Guys, 'I can't shake him' is not romantic when her efforts to shake him include screaming, running, physically fighting and finally, when she's broken down and he's hurt her enough and threatened her enough,
begging. And 'snuck up on me' includes rape, torture, emotional abuse, throwing her around and beating her.
Like, Elena is literally saying 'I tried to get away from this rapist and he wouldn't let me!' and Matt, Abusive Boyfriend Extraordinaire, says 'that's love!' and
we are literally supposed to take this seriously, sincerely and at face value. We are supposed to find this moment - this moment of a teenage girl having been physically and emotionally abused with absolutely no support from virtually anyone who cares about her, constantly told that her feelings are irrelevant, "stupid", that her not wanting to have sex with him is a "lie" and "fooling herself" finally essentially giving up, resigning herself and saying "I can't escape, I'm trapped, all my efforts to protect myself from my abuser are futile" - touching and emotionally revelatory.

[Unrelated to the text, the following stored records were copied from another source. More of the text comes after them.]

-- ==== Sys2Proof/Machine/Buffers.lean ====
section
/-! DEFINITION. The pixel buffers PLANE_A, PLANE_B, SCREEN and BDSTRIP (spec 10_state R40): reads and writes by line and column. -/

namespace Sys2Proof.Machine

/-- Entry `i` of a list whose entries past the end read as `blank`. -/
def padGet {α : Type} (blank : α) (l : List α) (i : Nat) : α := (l[i]?).getD blank

/-- The list with entry `i` set, lengthened with `blank` entries up to `i` where it is shorter. -/
def padSet {α : Type} (blank : α) : List α → Nat → α → List α
  | [], 0, v => [v]
  | [], i + 1, v => blank :: padSet blank [] i v
  | _ :: l, 0, v => v :: l
  | x :: l, i + 1, v => x :: padSet blank l i v

/-- A line of `w` `CLEAR` pixels. -/
def blankLine (w : Nat) : Line := List.replicate w Px.clear

/-- Line `y` of a buffer of width `w`. -/
def Grid.lineAt (w : Nat) (g : Grid) (y : Nat) : Line := padGet (blankLine w) g y

/-- Pixel `x` of line `y` of a buffer of width `w`. -/
def Grid.pixelAt (w : Nat) (g : Grid) (y x : Nat) : Px := padGet Px.clear (Grid.lineAt w g y) x

/-- The buffer with pixel `x` of line `y` written; a column outside the line writes nothing. -/
def Grid.write (w : Nat) (g : Grid) (y x : Nat) (px : Px) : Grid :=
  padSet (blankLine w) g y ((Grid.lineAt w g y).set x px)

/-- The `h` lines of a buffer (10_state R40), as they are handed out. -/
def Grid.frame (w h : Nat) (g : Grid) : Grid := (List.range h).map (Grid.lineAt w g)

end Sys2Proof.Machine
end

I remember reading someone talking about how they want to explore "what makes
Elena want Damon" and how Elena/Damon is so sex-positive, because you can want someone physically - because she's "obviously" attracted to him, as is evidenced by the tears and the sobbing and the 'no, no, please, no!' - and not, like, want to be in a relationship or anything and it was so chokingly, nauseatingly misogynistic my mouth hung open. We
know she doesn't want him. She's said so again and again and again: (rape. is. not. sex. positive. EVER.) the only evidence contradicting that is
her rapist telling her she wants it and she's fooling herself. And then later on a resigned, victimized Elena, having been proved time and time again in canon that when he hurts her and she fights back or tries to get him away from her it is not only fruitless
but she is brutalized and tortured and treated like she's hysterical for it, basically trotting out the most classic victim-blaming rape culture lines there
are - it felt good, she didn't get away, she provoked him.
Like, to try and pretend it's Elena-positive or somehow a feminist angle when it
requires you to completely erase Elena from the equation as a person and ignore and trivialize her protests and her hurt, to literally pretend her voice and her decisions are nonexistent or irrelevant? To try and pretend
it's actually interest in Elena? That's just an incredibly special calibre of fandom misogyny.
It's beyond foul that she's not allowed emotional repercussions, she's not allowed to heal, she's not allowed to
feel something that's inconvenient to Damon, that the man who sexually attacked her multiple times, beats her up and profoundly violated and abused her planting one on her is treating like a romcom moment, complete with the background chorus of friends chirping, "tell me more, tell me more!" It's made all the more chilling that Nina continues to play Elena as very uncomfortable with the abuse and the emotional pressures that refuse to acknowledge or to allow her to react to or treat her abuse like what it is. It's narratively irresponsible on a grand scale.